To find the height $h$ of the triangle, we can use trigonometric relationships within the given triangle.

Step-by-step solution:

1. Given information:

   • The side of the triangle has a length of 34 cm.
   • The angle opposite the height $h$ is $45^\circ$.
   • The angle between the given side and the base is $105^\circ$.

2. Using the sine rule (Law of Sines): In this triangle, the height $h$ forms a right triangle with the angle $45^\circ$ at the bottom right.

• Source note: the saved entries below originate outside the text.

/-- Settles O16: the jump taken and the jump not taken each commit, and the target is an operand that can fault
only where the condition is nonzero. -/
theorem jumpIfTrueRule : Obligations.JumpIfTrueRule := by
  intro a b u s
  refine ⟨fun x t ha hx hb => ?_, fun x ha hx => ?_, fun e v ha => ?_, fun x e v ha hx hb => ?_, rfl,
    opcellValue_of_two_operands rfl rfl⟩
  · exact exec_of_commits (.jumpIfTrueTaken ha hx hb)
  · exact exec_of_commits_advance (.jumpIfTrueNot ha hx)
  · exact exec_of_operandFault_faultedFrom (.inl ha)
  · exact exec_of_operandFault_faultedFrom (.inr ⟨x, ha, hx, hb⟩)

/-- Settles O17, as O16 with the jump taken where the condition is zero. -/
theorem jumpIfFalseRule : Obligations.JumpIfFalseRule := by
  intro a b u s
  refine ⟨fun x t ha hx hb => ?_, fun x ha hx => ?_, fun e v ha => ?_, fun x e v ha hx hb => ?_, rfl,
    opcellValue_of_two_operands rfl rfl⟩
  · exact exec_of_commits (.jumpIfFalseTaken ha hx hb)
  · exact exec_of_commits_advance (.jumpIfFalseNot ha hx)
  · exact exec_of_operandFault_faultedFrom (.inl ha)
  · exact exec_of_operandFault_faultedFrom (.inr ⟨x, ha, hx, hb⟩)

end Sys2Proof.Machine
end

section
/-! The family Compare: less-than and equals (rules R130, R131). The store, the faults in their order and the
opcode cell are the three-operand format's, as in the family Arithmetic. -/

namespace Sys2Proof.Machine

/-- Settles O18: readable operands and a writable cell always commit, and what is stored is the cell of the
signed comparison. -/
theorem lessThanRule : Obligations.LessThanRule := by
  intro a b c u s
  refine ⟨fun x y d ha hb hd => ?_, faultsInOrder_of_operandFault fun _ _ => id, rfl,
    opcellValue_of_three_operands rfl rfl⟩
  rw [← boolCell_decide]
  exact exec_of_commits_store (.lessThan ha hb hd)

/-- Settles O19, as O18 with the cell of the equality. -/
theorem equalsRule : Obligations.EqualsRule := by
  intro a b c u s
  refine ⟨fun x y d ha hb hd => ?_, faultsInOrder_of_operandFault fun _ _ => id, rfl,
    opcellValue_of_three_operands rfl rfl⟩
  rw [← boolCell_decide]
  exact exec_of_commits_store (.equals ha hb hd)

end Sys2Proof.Machine
end

section
/-! The family RelativeBase: adjust-relative-base (rule R140). The overflow check in each mode, the address
fault of an operand and the one-operand opcode cell are those of the families Arithmetic and IO. -/

namespace Sys2Proof.Machine

/-- adjust-relative-base whose overflow check answers `r`, in the words of the rules (R140). -/
theorem exec_adjustRelativeBase_of_arith64 {s : State} {a : Operand} {u : Nat} {x r : Word}
    (hx : ReadsAs s a x)
    (hr : arith64 s.cfg (Instr.adjustRelativeBase a u).opcell (s.rb.toInt + x.toInt) = .ok r) :
    exec (.adjustRelativeBase a u) s = .next { advancedBy s 1 (operandTouches s a) with rb := r } := by
  rw [← commit_eq_advancedBy]
  exact exec_of_commits (.adjustRelativeBase hx hr)

/-- Settles O20: a readable operand leaves the overflow check of the sum, which commits or, under `trap`,
overflows. -/
theorem adjustRelativeBaseRule : Obligations.AdjustRelativeBaseRule := by
  intro a u s
  refine ⟨fun x hx hfits => ?_, fun x hx hover => ⟨fun hm => ?_, fun hm => ?_⟩,
    fun e v h => exec_of_operandFault_faultedFrom h, rfl, opcellValue_of_one_operand rfl⟩
  · exact exec_adjustRelativeBase_of_arith64 hx (arith64_of_fits hfits)
  · exact exec_of_overflows (.adjustRelativeBase hx (arith64_of_trap hover hm))
  · exact exec_adjustRelativeBase_of_arith64 hx (arith64_of_wrap hover hm)

end Sys2Proof.Machine
end

section
/-! The family Halt: halt (rule R150), its step, and the cells it is fetched from under either value of the
unused digits (rule R86). -/

namespace Sys2Proof.Machine

/-- halt, in the words of the rules: it touches its opcode cell alone (R73, R150). -/
theorem exec_halt (u : Nat) (s : State) :
    exec (.halt u) s =
      .next { s with halted := true, memExtent := max s.memExtent (s.ip.toInt.toNat + 1) } := by
  have hextent : extentAfter s.memExtent (fetchTouches s 0 ++ []) =
      max s.memExtent (s.ip.toInt.toNat + 1) := by
    simp [fetchTouches, extentAfter]
  rw [exec_of_commits .halt, touch, hextent]

/-- A halted core is not enabled, and a step leaves it as it is (R151, R169, R170). -/
theorem disabled_of_halted {s : State} (h : s.halted = true) : enabled s = false ∧ step s = .next s :=
  ⟨enabled_eq_false.mpr (.inl (not_running_of_halted h)), step_of_not_running (not_running_of_halted h)⟩

/-- Without `STRICT_DECODE` every non-negative cell ending in the digits 99 is halt (R86, R150). -/
theorem decodeOpcell_halt {c : Word} (hpos : 0 ≤ c.toInt) (h99 : c.toNat % 100 = 99) :
    decodeOpcell false c = .ok (.halt (c.toNat / 100)) :=
  (decodeOpcell_of_nonneg hpos).trans (decodeDigits_of_mod_eq (i := .halt 0) h99)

We can use the sine of the angle $45^\circ$ to find the height $h$.

   From the right triangle: $\sin(45^\circ) = \frac{h}{34}$

3. Solving for $h$: Using the known value for $\sin(45^\circ) = \frac{\sqrt{2}}{2}$: $\frac{\sqrt{2}}{2} = \frac{h}{34}$

   Multiply both sides by 34: $h = 34 \times \frac{\sqrt{2}}{2}$ $h = 17\sqrt{2}$

Thus, the height $h$ is $17\sqrt{2} \, \text{cm}$ in its simplest form.

Would you like more details or have any questions?

Related Questions:

1. How is the sine rule different from the cosine rule?
2. Can we find the other sides of this triangle using trigonometry?
3. What is the significance of the angle $105^\circ$ in this triangle?
4. How would the height change if the angle at the bottom right was different?
5. Could we solve this using the Law of Cosines instead?

Tip:

Always check if there is a simpler right-triangle approach for problems like this before using more complex laws like sine or cosine rules!